On peut résoudre cela… • Par une attitude de coopération / reddition (« faisons, chéri(e), ce qu’il te plaît à toi... »), • À l’aide d’un choix externe imposé (« Il n’y a pas de match (ou de ballet) le jeudi soir », ou « Tiens, voilà le voisin qui s’invite! »), • Par un choix différent (« Allons nous promener au clair de lune »).
4. CHOIX INDIVIDUELS ET DÉCISIONS COLLECTIVES • Enoncé du problème : • « Soit une série de décisions sociales possibles, dont l’une doit être choisie. Etant donné le critère de décision associé aux individus dans la société, trouvez une méthode de déterminer laquelle doit être choisie » (Kenneth Arrow) • 5 conditions doivent être remplies pour que cette procédure de choix social soit rationnelle. Il s’agit d’impératifs minimaux, visant à s’assurer que la décision collective est bien déduite des préférences individuelles, selon un mode logique:
Les 5 conditions d’Arrow… • Condition 1 d’universalité : liberté de choix et respect de la pluralité des choix. Tous les profils de préférences sont possibles. • Condition 2 d’évolution : les choix individuels et les décisions collectives évoluent dans le même sens (si X est préféré à Y chez les individus, et si Z est ensuite préféré, alors la décision qui en résulte tient compte de cette évolution)

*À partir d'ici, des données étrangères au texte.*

theorem State.planTx_within {T : List Part} {s0 s : State} (h : State.Within T s0 s) (hT : [.block 12, .freeIx, .mac] ⊆ T) (a : Nat) (start : Nat) (plan : SlotPlan) (x0 : List Cell) : Within1 T s0 (State.planTx s a start plan x0) := by
  induction x0 generalizing s a start plan with
  | nil =>
    unfold State.planTx
    repeat' (first | with_reducible assumption | exact part_trans (by decide) hT | intro _ | extract_lets | with_reducible apply within_ite | with_reducible apply State.sharedPass_within | with_reducible apply State.bump_within | with_reducible apply State.useFree_within | with_reducible apply within1_ite | fail_if_no_progress ((with_reducible apply within_upd) <;> first | with_reducible exact Or.inl rfl | exact Or.inr (hT (by decide)) | skip) | split | dsimp +zetaDelta only | with_reducible apply within1_mk | exact Or.inl (hT (by decide)) | exact Or.inr (hT (by simp)))
  | cons y l ih =>
    unfold State.planTx
    repeat' (first | with_reducible assumption | exact part_trans (by decide) hT | intro _ | extract_lets | with_reducible apply within_ite | with_reducible apply State.sharedPass_within | with_reducible apply State.bump_within | with_reducible apply State.useFree_within | with_reducible apply within1_ite | with_reducible apply ih | fail_if_no_progress ((with_reducible apply within_upd) <;> first | with_reducible exact Or.inl rfl | exact Or.inr (hT (by decide)) | skip) | split | dsimp +zetaDelta only | with_reducible apply within1_mk | exact Or.inl (hT (by decide)) | exact Or.inr (hT (by simp)))

theorem State.planRx_within {T : List Part} {s0 s : State} (h : State.Within T s0 s) (hT : [.block 12, .notes] ⊆ T) (a : Nat) (start : Nat) (plan : SlotPlan) (x0 : List Cell) : Within1 T s0 (State.planRx s a start plan x0) := by
  induction x0 generalizing s a start plan with
  | nil =>
    unfold State.planRx
    repeat' (first | with_reducible assumption | exact part_trans (by decide) hT | intro _ | extract_lets | with_reducible apply within_ite | with_reducible apply State.raise_within | with_reducible apply State.bump_within | with_reducible apply within1_ite | fail_if_no_progress ((with_reducible apply within_upd) <;> first | with_reducible exact Or.inl rfl | exact Or.inr (hT (by decide)) | skip) | split | dsimp +zetaDelta only | with_reducible apply within1_mk | exact Or.inl (hT (by decide)) | exact Or.inr (hT (by simp)))
  | cons y l ih =>
    unfold State.planRx
    repeat' (first | with_reducible assumption | exact part_trans (by decide) hT | intro _ | extract_lets | with_reducible apply within_ite | with_reducible apply State.raise_within | with_reducible apply State.bump_within | with_reducible apply within1_ite | with_reducible apply ih | fail_if_no_progress ((with_reducible apply within_upd) <;> first | with_reducible exact Or.inl rfl | exact Or.inr (hT (by decide)) | skip) | split | dsimp +zetaDelta only | with_reducible apply within1_mk | exact Or.inl (hT (by decide)) | exact Or.inr (hT (by simp)))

Condition 3 d’indépendance… • … vis-à-vis des alternatives : la décision collective ne tient pas compte des prétentions « hors de propos » : si partage par deux individus d’un bien A (bière) et d‘un bien B (vin) et que l’un souhaite plus de bière et l’autre plus de vin, si jamais il n’y a un jour que du vin à partager, personne ne peut prétendre obtenir plus de vin que l’autre…

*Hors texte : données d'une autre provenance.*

theorem State.adminWrite_within {T : List Part} {s0 s : State} (h : State.Within T s0 s) (hT : [.block 1, .block 11, .block 12, .block 14, .block 15, .block 16, .block 20, .block 21, .block 3, .block 6, .block 7, .clk, .cmp, .freeIx, .ky, .mac, .mem, .ms, .mtb, .notes, .out, .pa, .pl, .queues, .rd, .resp, .ro, .ry, .sl, .tm] ⊆ T) (p : Nat) (v : Nat) : State.Within T s0 (State.adminWrite s p v) := by
  unfold State.adminWrite
  repeat' (first | with_reducible assumption | exact part_trans (by decide) hT | intro _ | extract_lets | with_reducible apply within_ite | with_reducible apply State.answer_within | with_reducible apply State.gatedRefuse_within | with_reducible apply State.refuse_within | with_reducible apply State.leasePathCheck_within | with_reducible apply State.setF_within | with_reducible apply State.raise_within | with_reducible apply State.switchTo_within | fail_if_no_progress ((with_reducible apply within_upd) <;> first | with_reducible exact Or.inl rfl | exact Or.inr (hT (by decide)) | skip) | exact Or.inl (hT (by decide)) | exact Or.inr (hT (by simp)) | split | dsimp +zetaDelta only)

theorem execUplAdminWrite_within {T : List Part} {s0 s : State} (h : State.Within T s0 s) (hT : [.block 1, .block 11, .block 12, .block 14, .block 15, .block 16, .block 20, .block 21, .block 3, .block 6, .block 7, .clk, .cmp, .freeIx, .ky, .mac, .mem, .ms, .mtb, .notes, .out, .pa, .pl, .queues, .rd, .resp, .ro, .ry, .sl, .tm] ⊆ T) (port : Fin 2) (v : Fin 4) : WithinRes T s0 (execUplAdminWrite port v s) := by
  unfold execUplAdminWrite
  repeat' (first | with_reducible assumption | exact part_trans (by decide) hT | intro _ | extract_lets | with_reducible apply withinRes_next | with_reducible apply withinRes_ite | with_reducible apply within_ite | with_reducible apply State.adminWrite_within | fail_if_no_progress ((with_reducible apply within_upd) <;> first | with_reducible exact Or.inl rfl | exact Or.inr (hT (by decide)) | skip) | exact Or.inl (hT (by decide)) | exact Or.inr (hT (by simp)) | split | dsimp +zetaDelta only)

theorem State.uplRetrain_within {T : List Part} {s0 s : State} (h : State.Within T s0 s) (hT : [.block 1, .block 11, .block 12, .block 14, .block 15, .block 16, .block 2, .block 20, .block 21, .block 22, .block 3, .block 5, .block 6, .block 7, .clk, .cmp, .freeIx, .gd, .ky, .mac, .mem, .ms, .mtb, .notes, .out, .pa, .pl, .pr, .queues, .rd, .regs, .resp, .ro, .ry, .sl, .su, .svc, .tie, .tm, .up, .upl0, .upl1] ⊆ T) (p : Nat) : State.Within T s0 (State.uplRetrain s p) := by
  unfold State.uplRetrain
  repeat' (first | with_reducible assumption | exact part_trans (by decide) hT | intro _ | extract_lets | with_reducible apply within_ite | with_reducible apply State.gatedRefuse_within | with_reducible apply State.answer_within | with_reducible apply State.sourceLost_within | fail_if_no_progress ((with_reducible apply within_upd) <;> first | with_reducible exact Or.inl rfl | exact Or.inr (hT (by decide)) | skip) | exact Or.inl (hT (by decide)) | exact Or.inr (hT (by simp)) | split | dsimp +zetaDelta only)

theorem execUplRetrain_within {T : List Part} {s0 s : State} (h : State.Within T s0 s) (hT : [.block 1, .block 11, .block 12, .block 14, .block 15, .block 16, .block 2, .block 20, .block 21, .block 22, .block 3, .block 5, .block 6, .block 7, .clk, .cmp, .freeIx, .gd, .ky, .mac, .mem, .ms, .mtb, .notes, .out, .pa, .pl, .pr, .queues, .rd, .regs, .resp, .ro, .ry, .sl, .su, .svc, .tie, .tm, .up, .upl0, .upl1] ⊆ T) (port : Fin 2) : WithinRes T s0 (execUplRetrain port s) := by
  unfold execUplRetrain
  repeat' (first | with_reducible assumption | exact part_trans (by decide) hT | intro _ | extract_lets | with_reducible apply withinRes_next | with_reducible apply withinRes_ite | with_reducible apply within_ite | with_reducible apply State.uplRetrain_within | fail_if_no_progress ((with_reducible apply within_upd) <;> first | with_reducible exact Or.inl rfl | exact Or.inr (hT (by decide)) | skip) | exact Or.inl (hT (by decide)) | exact Or.inr (hT (by simp)) | split | dsimp +zetaDelta only)

theorem State.fcDiscard_within {T : List Part} {s0 s : State} (h : State.Within T s0 s) (hT : [.block 3, .notes, .upl0, .upl1] ⊆ T) (p : Nat) : State.Within T s0 (State.fcDiscard s p) := by
  unfold State.fcDiscard
  repeat' (first | with_reducible assumption | exact part_trans (by decide) hT | intro _ | extract_lets | with_reducible apply within_ite | with_reducible apply State.raise_within | with_reducible apply State.setUpl_within | fail_if_no_progress ((with_reducible apply within_upd) <;> first | with_reducible exact Or.inl rfl | exact Or.inr (hT (by decide)) | skip) | exact Or.inl (hT (by decide)) | exact Or.inr (hT (by simp)) | split | dsimp +zetaDelta only)

theorem State.pauseFor_within {T : List Part} {s0 s : State} (h : State.Within T s0 s) (hT : [.upl0, .upl1] ⊆ T) (p : Nat) (prio : Nat) (quanta : Nat) : State.Within T s0 (State.pauseFor s p prio quanta) := by
  unfold State.pauseFor
  repeat' (first | with_reducible assumption | exact part_trans (by decide) hT | intro _ | extract_lets | with_reducible apply within_ite | with_reducible apply State.setUpl_within | fail_if_no_progress ((with_reducible apply within_upd) <;> first | with_reducible exact Or.inl rfl | exact Or.inr (hT (by decide)) | skip) | exact Or.inl (hT (by decide)) | exact Or.inr (hT (by simp)) | split | dsimp +zetaDelta only)

theorem execPauseFrameRx_within {T : List Part} {s0 s : State} (h : State.Within T s0 s) (hT : [.block 3, .mtb, .notes, .upl0, .upl1] ⊆ T) (port : Fin 2) (quanta : Fin 65536) (t : Nat) : WithinRes T s0 (execPauseFrameRx port quanta t s) := by
  unfold execPauseFrameRx
  repeat' (first | with_reducible assumption | exact part_trans (by decide) hT | intro _ | extract_lets | with_reducible apply withinRes_next | with_reducible apply withinRes_ite | with_reducible apply within_ite | with_reducible apply State.advance_within | with_reducible apply State.pauseFor_within | with_reducible apply State.fcDiscard_within | fail_if_no_progress ((with_reducible apply within_upd) <;> first | with_reducible exact Or.inl rfl | exact Or.inr (hT (by decide)) | skip) | exact Or.inl (hT (by decide)) | exact Or.inr (hT (by simp)) | split | dsimp +zetaDelta only)

theorem execPfcFrameRx_within {T : List Part} {s0 s : State} (h : State.Within T s0 s) (hT : [.block 3, .mtb, .notes, .upl0, .upl1] ⊆ T) (port : Fin 2) (entries : List (Fin 8 × Fin 65536)) (t : Nat) : WithinRes T s0 (execPfcFrameRx port entries t s) := by
  unfold execPfcFrameRx
  repeat' (first | with_reducible assumption | exact part_trans (by decide) hT | intro _ | extract_lets | with_reducible apply withinRes_next | with_reducible apply withinRes_ite | with_reducible apply within_ite | with_reducible apply State.advance_within | with_reducible apply State.each_within | with_reducible apply State.pauseFor_within | with_reducible apply State.fcDiscard_within | fail_if_no_progress ((with_reducible apply within_upd) <;> first | with_reducible exact Or.inl rfl | exact Or.inr (hT (by decide)) | skip) | exact Or.inl (hT (by decide)) | exact Or.inr (hT (by simp)) | split | dsimp +zetaDelta only)

theorem execPauseQuantaEnd_within {T : List Part} {s0 s : State} (h : State.Within T s0 s) (hT : [.mtb, .upl0, .upl1] ⊆ T) (port : Fin 2) (prio : Fin 9) (t : Nat) : WithinRes T s0 (execPauseQuantaEnd port prio t s) := by
  unfold execPauseQuantaEnd
  repeat' (first | with_reducible assumption | exact part_trans (by decide) hT | intro _ | extract_lets | with_reducible apply withinRes_next | with_reducible apply withinRes_ite | with_reducible apply within_ite | with_reducible apply State.advance_within | with_reducible apply State.setUpl_within | fail_if_no_progress ((with_reducible apply within_upd) <;> first | with_reducible exact Or.inl rfl | exact Or.inr (hT (by decide)) | skip) | exact Or.inl (hT (by decide)) | exact Or.inr (hT (by simp)) | split | dsimp +zetaDelta only)

theorem execFcFrameSend_within {T : List Part} {s0 s : State} (h : State.Within T s0 s) (hT : [.mtb, .out, .upl0, .upl1] ⊆ T) (port : Fin 2) (t : Nat) : WithinRes T s0 (execFcFrameSend port t s) := by
  unfold execFcFrameSend
  repeat' (first | with_reducible assumption | exact part_trans (by decide) hT | intro _ | extract_lets | with_reducible apply withinRes_next | with_reducible apply withinRes_ite | with_reducible apply within_ite | with_reducible apply State.advance_within | with_reducible apply State.emit_within | with_reducible apply State.setUpl_within | fail_if_no_progress ((with_reducible apply within_upd) <;> first | with_reducible exact Or.inl rfl | exact Or.inr (hT (by decide)) | skip) | exact Or.inl (hT (by decide)) | exact Or.inr (hT (by simp)) | split | dsimp +zetaDelta only)

theorem execFcFrameRepeat_within {T : List Part} {s0 s : State} (h : State.Within T s0 s) (hT : [.mtb, .out, .upl0, .upl1] ⊆ T) (port : Fin 2) (t : Nat) : WithinRes T s0 (execFcFrameRepeat port t s) := by
  unfold execFcFrameRepeat
  repeat' (first | with_reducible assumption | exact part_trans (by decide) hT | intro _ | extract_lets | with_reducible apply withinRes_next | with_reducible apply withinRes_ite | with_reducible apply within_ite | with_reducible apply State.advance_within | with_reducible apply State.emit_within | with_reducible apply State.setUpl_within | fail_if_no_progress ((with_reducible apply within_upd) <;> first | with_reducible exact Or.inl rfl | exact Or.inr (hT (by decide)) | skip) | exact Or.inl (hT (by decide)) | exact Or.inr (hT (by simp)) | split | dsimp +zetaDelta only)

Conditions 4 et 5 de « non imposition »: • l’ordre des préférences n’est pas imposé, soit par « dictature », soit par « convention ou coutume » (aucun choix possible ne peut être rejeté, pour quelques raisons que ce soit).
Ces conditions… • … visent toutes à extraire l’individu de son environnement social et l’affranchir de toute contrainte sociale. • Comment en déduire alors une décision collective ? • Réponse de Arrow :
C’est impossible ! • Pour Arrow, il n’existe pas de procédure sociale (collective) qui respecte ces 5 conditions et permette la formulation d’un choix collectif rationnel. • Autrement dit : les décisions collectives ne peuvent se déduire mécaniquement des choix individuels (sinon l’une ou l’autre de ces 5 conditions ne sont pas respectées). • Or, pourtant, un consensus doit s’opérer. Comment le réaliser ?
Réponse de Kenneth Arrow… • il existe toujours une dimension éthique, ou morale, du jugement individuel. Le conflit apparent entre les prétentions individuelles se dissout dès lors qu’il existe un consensus sur les préférences fondamentales... • D’où provient ce consensus ? L’unanimité provient des règles communes que les individus se sont données et qu’ils se sont engagés à respecter. Il y a consensus sur les fins à poursuivre, sur la vie en société…
« Une part de chaque système… • … de valeur individuel doit être constitué par des normes socio-éthiques, dont l’expression ne peut pas être atteinte par le biais d’un comportement marchand individualiste. Ces normes doivent être suffisamment similaires pour tous les membres de la société » (Arrow).